_Input records_.

-- ==== Sys2Proof/Tests/Slice0.lean ====
section
/-! SUPPORT. Tests: ill-formed commands refused, every command decoded from a word written out from R103, one-step tests
whose expected values are the spec's examples, and a witness for the hypotheses of every statement. -/

namespace Sys2Proof.Tests

open Sys2Proof Sys2Proof.Machine Sys2Proof.Claims

/-! ### WellFormed: a term refused by each check (R111) -/

theorem test_wf_refuses_rb :
    ([.rbInit 256, .rbPushBack 256, .rbPushFront 256, .rbPopBack 256, .rbPopFront 256, .rbLength 256, .rbGet 256
      0, .rbGet 0 256, .rbSet 256 0, .rbSet 0 256] : List Instr).all
      (fun i => !i.wellFormed) = true := by
  decide

theorem test_wf_refuses_filt :
    ([.coefWr .numer 256, .filtInit 256 0, .filtInit 0 256, .filtValue 256, .filtLast 256, .filtSetto 256,
      .filtShiftby 256, .filtRead 256 0 0, .filtRead 0 256 0, .filtRead 0 0 256] : List Instr).all
      (fun i => !i.wellFormed) = true := by
  decide

theorem test_wf_refuses_ctrl :
    ([.ctrlInit 256 0 .sign, .ctrlInit 0 256 .sign, .ctrlSetPos 256, .ctrlSetVel 256, .ctrlUpdate 256, .ctrlLast
      256, .ctrlSetto 256, .ctrlShiftby 256, .ctrlRead 256 0, .ctrlRead 0 256] : List Instr).all
      (fun i => !i.wellFormed) = true := by
  decide

theorem test_wf_refuses_qd :
    ([.qdInit 256, .qdRead 256, .qdAngle 256, .qdSetScale 256, .qdState 256, .qdInject 256 true true] : List Instr).all
      (fun i => !i.wellFormed) = true := by
  decide

theorem test_wf_refuses_flag :
    ([.flagArm 256 0 0, .flagCancel 256, .flagPoll 256, .flagDone 256, .flagDefault 256, .flagRead 256 0,
      .flagRead 0 256] : List Instr).all
      (fun i => !i.wellFormed) = true := by
  decide

/-! ### Decoding: a word for each command, written out from the encoding table of R103 -/

theorem test_decode_nop : decode 0x00000000 = .ok .nop := by decide
theorem test_decode_softReset : decode 0x01000000 = .ok .softReset := by decide
theorem test_decode_rbInit : decode 0x10010000 = .ok (.rbInit 1) := by decide
theorem test_decode_rbPushBack : decode 0x11010000 = .ok (.rbPushBack 1) := by decide
theorem test_decode_rbPushFront : decode 0x12010000 = .ok (.rbPushFront 1) := by decide
theorem test_decode_rbPopBack : decode 0x13010000 = .ok (.rbPopBack 1) := by decide
theorem test_decode_rbPopFront : decode 0x14010000 = .ok (.rbPopFront 1) := by decide
theorem test_decode_rbGet : decode 0x15010700 = .ok (.rbGet 1 7) := by decide
theorem test_decode_rbSet : decode 0x16010700 = .ok (.rbSet 1 7) := by decide
theorem test_decode_rbLength : decode 0x17010000 = .ok (.rbLength 1) := by decide
theorem test_decode_coefWr : decode 0x20000301 = .ok (.coefWr .denom 3) := by decide
theorem test_decode_filtInit : decode 0x21020500 = .ok (.filtInit 2 5) := by decide
theorem test_decode_filtValue : decode 0x22020000 = .ok (.filtValue 2) := by decide
theorem test_decode_filtLast : decode 0x23020000 = .ok (.filtLast 2) := by decide
theorem test_decode_filtSetto : decode 0x24020000 = .ok (.filtSetto 2) := by decide
theorem test_decode_filtShiftby : decode 0x25020000 = .ok (.filtShiftby 2) := by decide
theorem test_decode_filtRead : decode 0x26020301 = .ok (.filtRead 2 3 1) := by decide
theorem test_decode_ctrlInit : decode 0x30010201 = .ok (.ctrlInit 1 2 .mode) := by decide
theorem test_decode_ctrlSetPos : decode 0x31010000 = .ok (.ctrlSetPos 1) := by decide
theorem test_decode_ctrlSetVel : decode 0x32010000 = .ok (.ctrlSetVel 1) := by decide
theorem test_decode_ctrlUpdate : decode 0x33010000 = .ok (.ctrlUpdate 1) := by decide
theorem test_decode_ctrlLast : decode 0x34010000 = .ok (.ctrlLast 1) := by decide
theorem test_decode_ctrlSetto : decode 0x35010000 = .ok (.ctrlSetto 1) := by decide
theorem test_decode_ctrlShiftby : decode 0x36010000 = .ok (.ctrlShiftby 1) := by decide
theorem test_decode_ctrlRead : decode 0x37010003 = .ok (.ctrlRead 1 3) := by decide
theorem test_decode_qdInit : decode 0x40010000 = .ok (.qdInit 1) := by decide
theorem test_decode_qdRead : decode 0x41010000 = .ok (.qdRead 1) := by decide
theorem test_decode_qdReadBoth : decode 0x42000000 = .ok .qdReadBoth := by decide
theorem test_decode_qdAngle : decode 0x43010000 = .ok (.qdAngle 1) := by decide
theorem test_decode_qdSetScale : decode 0x44010000 = .ok (.qdSetScale 1) := by decide
theorem test_decode_qdState : decode 0x45010000 = .ok (.qdState 1) := by decide
theorem test_decode_qdInject : decode 0x46010002 = .ok (.qdInject 1 true false) := by decide
theorem test_decode_timeRead : decode 0x50000000 = .ok .timeRead := by decide
theorem test_decode_flagArm : decode 0x51061274 = .ok (.flagArm 6 0x12 0x74) := by decide
theorem test_decode_flagCancel : decode 0x52060000 = .ok (.flagCancel 6) := by decide
theorem test_decode_flagPoll : decode 0x53060000 = .ok (.flagPoll 6) := by decide
theorem test_decode_flagDone : decode 0x54060000 = .ok (.flagDone 6) := by decide
theorem test_decode_flagRead : decode 0x55060004 = .ok (.flagRead 6 4) := by decide
theorem test_decode_flagDefault : decode 0x56060000 = .ok (.flagDefault 6) := by decide
theorem test_decode_illegal : decode 0x57000000 = .error .illegalOpcode := by decide
theorem test_decode_reserved_before_instance : decode 0x10FF0001 = .error .reservedField := by decide
theorem test_decodeTableWord_short : decodeTableWord 32 0x46010003 = some (.qdInject 1 true true) := by decide

/-! ### One step -/

/-- The block after reset in TC, with the pin levels known: all low. -/
def still : State :=
  { State.reset with qdLeft := ⟨false, false, false, 0, 0x3D000000⟩, qdRight := ⟨false, false, false, 0, 0x3D000000⟩ }
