-- ==== Sys2Proof/Syntax0.lean ====
section
/-! DEFINITION. Syntax0.lean: the operand types of the commands: blocks, tokens, events, command tags and statuses. -/
namespace Sys2Proof

/-- The blocks of Table 1.1. -/
inductive Blk where
  | fab | knl | ch (n : Fin 20) | dec | wrp | srv | spn | act | buf | mdc | scb | dma | hst | zne | rng | ece | seq | flc | log | pwr | sec
deriving DecidableEq, Repr

/-- The four credit classes of Table 2.1, by CLASS code of Table 2.2. -/
inductive Cls where
  | cmd | data | rsp | mgt
deriving DecidableEq, Repr

/-- Kinds of background requests (Table 2.3). -/
inductive BgKind where
  | scan | scrub | roll | flush
deriving DecidableEq, Repr

/-- The outcome of a read of an on-die SRAM block (R246): no error, one bit mended in a data byte or in the column byte, or an
uncorrectable pattern. `blk` is the 64-byte block index of the memory read. -/
inductive SramRead where
  | ok
  | mended (blk byte bit : Nat)
  | uncorrectable (blk pattern : Nat)
deriving DecidableEq, Repr

/-- What a read of an on-die SRAM finds (R246): block `block` of the memory with the bits `flips` flipped since they were written, each a byte (0 to 63 data, 64 the
column byte) and a bit (0 to 7, or 8 for the byte's parity bit). -/
structure SramBits where
  block : Nat := 0
  flips : List (Nat × Nat) := []
deriving DecidableEq, Repr

/-- The identity of a host command: controller (0 = CNTLID 0x0001), submission queue and command identifier. -/
structure Tag where
  ctrl : Fin 2
  sq : Nat
  cid : Nat
deriving DecidableEq, Repr

/-- A completion status: status code type, status code and Do Not Retry. -/
structure Status where
  sct : Nat
  sc : Nat
  dnr : Bool
deriving DecidableEq, Repr

/-- The parties that make control-space accesses, by requester code of R435. -/
inductive Requester where
  | seq (s : Fin 8) | loader | ctrl (c : Fin 2)
deriving DecidableEq, Repr

end Sys2Proof
end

_Task instructions_. Where does the word "with" appear in the listing above? Copy every line that holds it.

_Answer below_.
/-- The block after reset in TC, with the pin levels known: all low. -/
  { State.reset with qdLeft := ⟨false, false, false, 0, 0x3D000000⟩, qdRight := ⟨false, false, false, 0, 0x3D000000⟩ }
/-- What a read of an on-die SRAM finds (R246): block `block` of the memory with the bits `flips` flipped since they were written, each a byte (0 to 63 data, 64 the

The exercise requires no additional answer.